Task brief: Looking at the data that follows, count the lines containing the word "hbuild" and write down only that count.

Saved data entries
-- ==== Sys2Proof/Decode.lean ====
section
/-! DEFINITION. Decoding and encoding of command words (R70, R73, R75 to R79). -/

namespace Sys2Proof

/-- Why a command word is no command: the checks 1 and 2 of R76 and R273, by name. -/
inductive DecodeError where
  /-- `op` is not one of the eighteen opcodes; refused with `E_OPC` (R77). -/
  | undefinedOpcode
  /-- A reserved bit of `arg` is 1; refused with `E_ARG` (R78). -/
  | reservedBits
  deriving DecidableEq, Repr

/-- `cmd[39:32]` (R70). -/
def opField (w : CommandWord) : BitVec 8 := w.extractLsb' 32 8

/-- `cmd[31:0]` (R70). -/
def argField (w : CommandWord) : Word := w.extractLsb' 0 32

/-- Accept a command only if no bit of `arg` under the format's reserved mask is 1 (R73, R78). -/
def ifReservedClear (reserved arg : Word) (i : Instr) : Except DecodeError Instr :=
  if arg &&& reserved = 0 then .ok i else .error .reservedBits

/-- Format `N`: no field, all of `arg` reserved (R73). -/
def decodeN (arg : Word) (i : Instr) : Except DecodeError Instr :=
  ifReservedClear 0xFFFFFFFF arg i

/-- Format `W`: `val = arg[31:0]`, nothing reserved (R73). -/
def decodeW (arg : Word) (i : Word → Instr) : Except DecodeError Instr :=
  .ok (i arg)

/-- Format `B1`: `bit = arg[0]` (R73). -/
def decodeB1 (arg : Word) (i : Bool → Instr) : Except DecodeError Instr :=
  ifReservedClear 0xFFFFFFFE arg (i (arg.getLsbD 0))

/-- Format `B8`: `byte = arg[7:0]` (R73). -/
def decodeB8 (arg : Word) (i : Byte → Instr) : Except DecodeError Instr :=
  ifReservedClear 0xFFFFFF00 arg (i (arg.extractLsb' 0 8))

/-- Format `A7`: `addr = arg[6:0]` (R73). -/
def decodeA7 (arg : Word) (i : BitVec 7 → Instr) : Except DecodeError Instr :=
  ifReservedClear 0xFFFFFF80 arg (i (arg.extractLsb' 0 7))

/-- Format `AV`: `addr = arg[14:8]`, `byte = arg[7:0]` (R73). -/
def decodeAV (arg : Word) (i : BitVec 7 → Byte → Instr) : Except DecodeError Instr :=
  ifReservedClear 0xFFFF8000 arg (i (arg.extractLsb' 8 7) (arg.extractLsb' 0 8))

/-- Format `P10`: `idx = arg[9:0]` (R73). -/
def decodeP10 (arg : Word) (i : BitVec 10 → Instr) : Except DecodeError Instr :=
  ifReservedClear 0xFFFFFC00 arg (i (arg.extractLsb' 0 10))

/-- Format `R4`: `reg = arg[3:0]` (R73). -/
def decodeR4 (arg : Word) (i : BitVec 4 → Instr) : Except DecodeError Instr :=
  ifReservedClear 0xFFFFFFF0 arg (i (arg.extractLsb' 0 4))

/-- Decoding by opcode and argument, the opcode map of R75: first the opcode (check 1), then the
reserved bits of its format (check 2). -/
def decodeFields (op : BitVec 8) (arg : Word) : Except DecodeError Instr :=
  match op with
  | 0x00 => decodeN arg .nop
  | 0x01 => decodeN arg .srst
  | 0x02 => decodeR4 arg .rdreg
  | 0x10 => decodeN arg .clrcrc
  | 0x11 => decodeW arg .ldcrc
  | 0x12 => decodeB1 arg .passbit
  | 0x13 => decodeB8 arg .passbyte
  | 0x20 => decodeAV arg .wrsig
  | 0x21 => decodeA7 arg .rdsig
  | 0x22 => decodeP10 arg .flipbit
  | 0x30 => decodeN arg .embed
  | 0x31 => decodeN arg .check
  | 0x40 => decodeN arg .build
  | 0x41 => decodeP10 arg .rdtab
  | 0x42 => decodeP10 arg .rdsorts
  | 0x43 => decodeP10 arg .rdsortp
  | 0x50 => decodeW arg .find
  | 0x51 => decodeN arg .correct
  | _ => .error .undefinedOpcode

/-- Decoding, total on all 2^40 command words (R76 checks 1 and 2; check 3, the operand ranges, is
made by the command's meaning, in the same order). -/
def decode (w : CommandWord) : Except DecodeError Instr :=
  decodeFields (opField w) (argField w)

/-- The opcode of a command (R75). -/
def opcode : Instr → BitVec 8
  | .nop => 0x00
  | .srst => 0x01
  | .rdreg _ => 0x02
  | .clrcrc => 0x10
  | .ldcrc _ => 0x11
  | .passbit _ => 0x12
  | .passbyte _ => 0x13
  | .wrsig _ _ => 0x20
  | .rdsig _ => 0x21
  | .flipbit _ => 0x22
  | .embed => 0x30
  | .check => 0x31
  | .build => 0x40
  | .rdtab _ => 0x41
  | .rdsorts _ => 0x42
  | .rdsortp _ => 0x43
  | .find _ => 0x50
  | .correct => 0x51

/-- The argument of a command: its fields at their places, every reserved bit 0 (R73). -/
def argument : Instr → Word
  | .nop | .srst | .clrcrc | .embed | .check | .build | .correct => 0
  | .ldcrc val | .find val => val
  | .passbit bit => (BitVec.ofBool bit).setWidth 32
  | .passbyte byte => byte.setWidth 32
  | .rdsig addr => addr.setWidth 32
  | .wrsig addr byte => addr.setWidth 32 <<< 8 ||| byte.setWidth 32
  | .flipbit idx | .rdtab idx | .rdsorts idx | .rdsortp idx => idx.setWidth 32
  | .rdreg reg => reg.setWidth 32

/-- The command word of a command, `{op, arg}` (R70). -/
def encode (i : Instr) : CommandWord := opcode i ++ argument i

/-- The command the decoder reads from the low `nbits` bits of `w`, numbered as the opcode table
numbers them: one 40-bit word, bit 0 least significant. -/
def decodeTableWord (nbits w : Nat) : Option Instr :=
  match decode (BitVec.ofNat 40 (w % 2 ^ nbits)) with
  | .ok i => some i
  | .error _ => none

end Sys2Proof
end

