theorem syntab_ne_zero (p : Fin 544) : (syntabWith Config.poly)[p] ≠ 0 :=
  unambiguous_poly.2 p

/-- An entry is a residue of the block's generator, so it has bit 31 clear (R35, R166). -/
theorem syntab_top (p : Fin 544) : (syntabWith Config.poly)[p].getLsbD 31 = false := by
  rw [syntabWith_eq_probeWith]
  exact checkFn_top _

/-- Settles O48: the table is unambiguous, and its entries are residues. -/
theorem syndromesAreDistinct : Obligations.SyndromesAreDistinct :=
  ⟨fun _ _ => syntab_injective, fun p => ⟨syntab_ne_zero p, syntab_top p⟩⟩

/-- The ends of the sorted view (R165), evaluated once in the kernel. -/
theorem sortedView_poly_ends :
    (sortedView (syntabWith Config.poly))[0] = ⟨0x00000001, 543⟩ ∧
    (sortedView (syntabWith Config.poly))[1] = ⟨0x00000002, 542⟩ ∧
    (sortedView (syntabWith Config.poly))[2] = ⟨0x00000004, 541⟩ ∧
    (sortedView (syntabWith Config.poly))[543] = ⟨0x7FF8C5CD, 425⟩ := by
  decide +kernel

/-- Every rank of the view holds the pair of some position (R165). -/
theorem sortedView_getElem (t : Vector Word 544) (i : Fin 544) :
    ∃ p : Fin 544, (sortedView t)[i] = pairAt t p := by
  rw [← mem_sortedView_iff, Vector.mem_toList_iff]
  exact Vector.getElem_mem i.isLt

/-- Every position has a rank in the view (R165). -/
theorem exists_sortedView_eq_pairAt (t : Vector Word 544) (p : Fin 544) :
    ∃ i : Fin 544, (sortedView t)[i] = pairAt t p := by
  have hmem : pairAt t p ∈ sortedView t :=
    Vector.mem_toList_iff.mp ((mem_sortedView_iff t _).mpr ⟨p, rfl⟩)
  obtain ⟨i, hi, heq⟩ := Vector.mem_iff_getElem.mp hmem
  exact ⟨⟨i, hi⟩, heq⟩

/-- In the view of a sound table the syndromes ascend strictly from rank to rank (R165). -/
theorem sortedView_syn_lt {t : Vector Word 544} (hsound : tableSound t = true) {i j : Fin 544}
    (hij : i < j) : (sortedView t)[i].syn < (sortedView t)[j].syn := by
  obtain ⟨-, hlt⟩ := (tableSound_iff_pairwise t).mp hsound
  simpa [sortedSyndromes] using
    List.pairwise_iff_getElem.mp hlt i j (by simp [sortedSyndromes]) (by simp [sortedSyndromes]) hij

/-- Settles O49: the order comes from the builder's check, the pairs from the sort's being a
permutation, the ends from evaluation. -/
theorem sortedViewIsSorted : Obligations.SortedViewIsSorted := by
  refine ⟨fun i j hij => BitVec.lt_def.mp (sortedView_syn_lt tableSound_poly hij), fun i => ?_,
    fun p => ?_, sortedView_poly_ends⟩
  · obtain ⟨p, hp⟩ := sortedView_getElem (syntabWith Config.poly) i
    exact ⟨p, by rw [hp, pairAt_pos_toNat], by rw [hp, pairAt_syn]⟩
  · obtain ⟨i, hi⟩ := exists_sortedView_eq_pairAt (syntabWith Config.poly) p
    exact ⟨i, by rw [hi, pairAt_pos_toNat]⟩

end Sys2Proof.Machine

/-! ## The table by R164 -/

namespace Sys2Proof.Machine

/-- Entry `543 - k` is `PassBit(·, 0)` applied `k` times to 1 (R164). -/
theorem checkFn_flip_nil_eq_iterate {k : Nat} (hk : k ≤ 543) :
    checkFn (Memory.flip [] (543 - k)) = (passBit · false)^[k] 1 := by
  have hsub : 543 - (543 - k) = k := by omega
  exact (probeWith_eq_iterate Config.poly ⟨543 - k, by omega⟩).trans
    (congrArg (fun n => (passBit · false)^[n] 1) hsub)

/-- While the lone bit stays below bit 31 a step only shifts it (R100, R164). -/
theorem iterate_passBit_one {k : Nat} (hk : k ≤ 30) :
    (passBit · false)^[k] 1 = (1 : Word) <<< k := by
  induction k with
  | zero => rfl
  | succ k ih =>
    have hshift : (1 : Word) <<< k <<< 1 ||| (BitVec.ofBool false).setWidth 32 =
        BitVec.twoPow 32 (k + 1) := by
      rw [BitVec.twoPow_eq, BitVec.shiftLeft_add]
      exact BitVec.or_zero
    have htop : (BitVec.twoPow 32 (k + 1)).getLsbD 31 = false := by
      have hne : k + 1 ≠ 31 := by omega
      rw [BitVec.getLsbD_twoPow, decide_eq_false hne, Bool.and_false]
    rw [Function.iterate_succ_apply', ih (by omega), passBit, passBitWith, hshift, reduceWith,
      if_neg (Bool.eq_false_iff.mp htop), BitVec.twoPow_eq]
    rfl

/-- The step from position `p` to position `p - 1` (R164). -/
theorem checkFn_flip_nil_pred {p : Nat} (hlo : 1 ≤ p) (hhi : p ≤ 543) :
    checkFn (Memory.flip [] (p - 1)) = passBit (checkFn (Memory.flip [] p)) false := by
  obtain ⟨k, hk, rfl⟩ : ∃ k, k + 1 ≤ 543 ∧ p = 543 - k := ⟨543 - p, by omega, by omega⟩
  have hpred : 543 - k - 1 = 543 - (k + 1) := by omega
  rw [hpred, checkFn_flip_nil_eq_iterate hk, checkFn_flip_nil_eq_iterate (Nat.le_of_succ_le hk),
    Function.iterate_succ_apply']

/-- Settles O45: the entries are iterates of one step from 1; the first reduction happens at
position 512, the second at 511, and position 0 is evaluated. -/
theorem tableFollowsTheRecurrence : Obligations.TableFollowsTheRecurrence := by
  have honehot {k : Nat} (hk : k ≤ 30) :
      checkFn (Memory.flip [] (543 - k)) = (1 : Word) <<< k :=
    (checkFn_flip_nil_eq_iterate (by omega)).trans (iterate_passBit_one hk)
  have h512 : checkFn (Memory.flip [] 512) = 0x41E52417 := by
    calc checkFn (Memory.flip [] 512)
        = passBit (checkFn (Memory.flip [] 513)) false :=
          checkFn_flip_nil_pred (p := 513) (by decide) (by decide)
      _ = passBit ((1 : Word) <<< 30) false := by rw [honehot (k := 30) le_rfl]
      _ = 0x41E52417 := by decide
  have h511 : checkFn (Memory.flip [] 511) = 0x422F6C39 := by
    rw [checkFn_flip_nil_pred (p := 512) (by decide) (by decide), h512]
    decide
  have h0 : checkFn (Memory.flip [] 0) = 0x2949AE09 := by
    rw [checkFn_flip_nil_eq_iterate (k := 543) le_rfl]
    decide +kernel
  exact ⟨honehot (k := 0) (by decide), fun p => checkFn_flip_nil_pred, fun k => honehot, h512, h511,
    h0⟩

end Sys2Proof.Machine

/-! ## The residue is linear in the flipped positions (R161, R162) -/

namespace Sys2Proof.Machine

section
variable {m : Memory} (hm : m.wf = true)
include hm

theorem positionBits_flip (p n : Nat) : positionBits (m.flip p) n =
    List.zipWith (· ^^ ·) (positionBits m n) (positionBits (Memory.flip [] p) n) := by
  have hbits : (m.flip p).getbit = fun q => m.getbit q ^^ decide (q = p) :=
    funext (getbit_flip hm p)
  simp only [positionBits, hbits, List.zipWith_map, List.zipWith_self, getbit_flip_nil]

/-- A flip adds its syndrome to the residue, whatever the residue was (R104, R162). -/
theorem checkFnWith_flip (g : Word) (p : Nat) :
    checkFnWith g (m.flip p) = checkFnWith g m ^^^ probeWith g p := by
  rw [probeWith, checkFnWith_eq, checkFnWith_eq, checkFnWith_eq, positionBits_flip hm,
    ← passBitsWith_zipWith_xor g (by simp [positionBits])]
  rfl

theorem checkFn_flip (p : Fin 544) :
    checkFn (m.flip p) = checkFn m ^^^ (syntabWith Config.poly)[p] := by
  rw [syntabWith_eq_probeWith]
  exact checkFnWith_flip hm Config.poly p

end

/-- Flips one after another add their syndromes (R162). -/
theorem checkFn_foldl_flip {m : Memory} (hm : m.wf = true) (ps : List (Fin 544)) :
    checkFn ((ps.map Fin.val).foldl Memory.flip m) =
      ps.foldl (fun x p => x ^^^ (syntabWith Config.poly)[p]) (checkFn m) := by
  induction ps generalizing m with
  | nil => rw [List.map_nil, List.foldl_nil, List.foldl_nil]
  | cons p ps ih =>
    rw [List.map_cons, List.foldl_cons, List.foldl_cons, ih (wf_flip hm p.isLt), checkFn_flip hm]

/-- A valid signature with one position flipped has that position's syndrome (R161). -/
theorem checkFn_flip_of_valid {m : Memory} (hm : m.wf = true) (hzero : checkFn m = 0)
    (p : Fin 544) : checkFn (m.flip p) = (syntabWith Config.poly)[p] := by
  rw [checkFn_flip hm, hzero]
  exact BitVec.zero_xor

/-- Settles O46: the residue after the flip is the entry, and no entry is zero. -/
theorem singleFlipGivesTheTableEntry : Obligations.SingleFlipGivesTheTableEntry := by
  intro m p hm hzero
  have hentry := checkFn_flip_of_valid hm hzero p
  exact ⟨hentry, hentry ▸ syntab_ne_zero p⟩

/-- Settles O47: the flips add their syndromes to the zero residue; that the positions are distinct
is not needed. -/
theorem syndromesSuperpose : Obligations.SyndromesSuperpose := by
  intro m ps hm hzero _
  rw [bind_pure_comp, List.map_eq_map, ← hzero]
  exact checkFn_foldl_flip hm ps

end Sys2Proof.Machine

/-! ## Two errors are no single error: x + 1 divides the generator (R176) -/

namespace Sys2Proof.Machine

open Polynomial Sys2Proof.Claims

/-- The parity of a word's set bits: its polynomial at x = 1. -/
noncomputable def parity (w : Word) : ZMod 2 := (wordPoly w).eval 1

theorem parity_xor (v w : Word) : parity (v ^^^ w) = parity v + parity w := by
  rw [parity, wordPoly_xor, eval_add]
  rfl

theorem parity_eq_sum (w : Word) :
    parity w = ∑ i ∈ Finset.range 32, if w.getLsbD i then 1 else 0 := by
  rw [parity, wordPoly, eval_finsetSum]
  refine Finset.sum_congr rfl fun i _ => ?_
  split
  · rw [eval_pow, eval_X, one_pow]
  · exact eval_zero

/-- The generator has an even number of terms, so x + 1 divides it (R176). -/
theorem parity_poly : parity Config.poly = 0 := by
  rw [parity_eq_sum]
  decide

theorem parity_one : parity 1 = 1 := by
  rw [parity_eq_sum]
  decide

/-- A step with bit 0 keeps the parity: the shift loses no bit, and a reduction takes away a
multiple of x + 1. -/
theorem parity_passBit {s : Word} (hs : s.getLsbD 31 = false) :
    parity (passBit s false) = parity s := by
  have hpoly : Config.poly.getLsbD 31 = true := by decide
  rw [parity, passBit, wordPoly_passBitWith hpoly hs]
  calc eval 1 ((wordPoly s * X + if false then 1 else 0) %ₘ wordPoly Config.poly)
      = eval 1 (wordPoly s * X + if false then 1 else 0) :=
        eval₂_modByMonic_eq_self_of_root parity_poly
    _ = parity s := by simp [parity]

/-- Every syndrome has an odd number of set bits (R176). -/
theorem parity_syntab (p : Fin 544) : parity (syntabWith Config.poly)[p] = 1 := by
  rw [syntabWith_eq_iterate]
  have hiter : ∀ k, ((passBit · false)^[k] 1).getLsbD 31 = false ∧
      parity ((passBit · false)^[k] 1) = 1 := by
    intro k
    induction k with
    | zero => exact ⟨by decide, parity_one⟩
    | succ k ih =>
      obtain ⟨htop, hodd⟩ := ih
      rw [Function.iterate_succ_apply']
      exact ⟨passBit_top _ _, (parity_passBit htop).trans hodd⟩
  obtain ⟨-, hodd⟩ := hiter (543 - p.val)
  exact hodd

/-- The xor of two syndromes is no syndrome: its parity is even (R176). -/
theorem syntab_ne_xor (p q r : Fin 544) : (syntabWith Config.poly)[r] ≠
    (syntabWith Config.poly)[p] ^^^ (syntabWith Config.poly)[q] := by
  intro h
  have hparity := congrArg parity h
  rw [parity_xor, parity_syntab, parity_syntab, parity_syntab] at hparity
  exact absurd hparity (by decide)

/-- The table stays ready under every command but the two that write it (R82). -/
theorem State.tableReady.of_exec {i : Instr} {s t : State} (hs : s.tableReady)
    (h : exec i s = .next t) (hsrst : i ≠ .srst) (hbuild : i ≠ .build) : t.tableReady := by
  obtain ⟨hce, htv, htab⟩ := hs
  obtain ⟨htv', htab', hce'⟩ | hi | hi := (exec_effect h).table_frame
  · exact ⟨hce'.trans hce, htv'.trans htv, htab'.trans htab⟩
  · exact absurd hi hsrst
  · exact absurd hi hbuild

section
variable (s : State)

Result: 2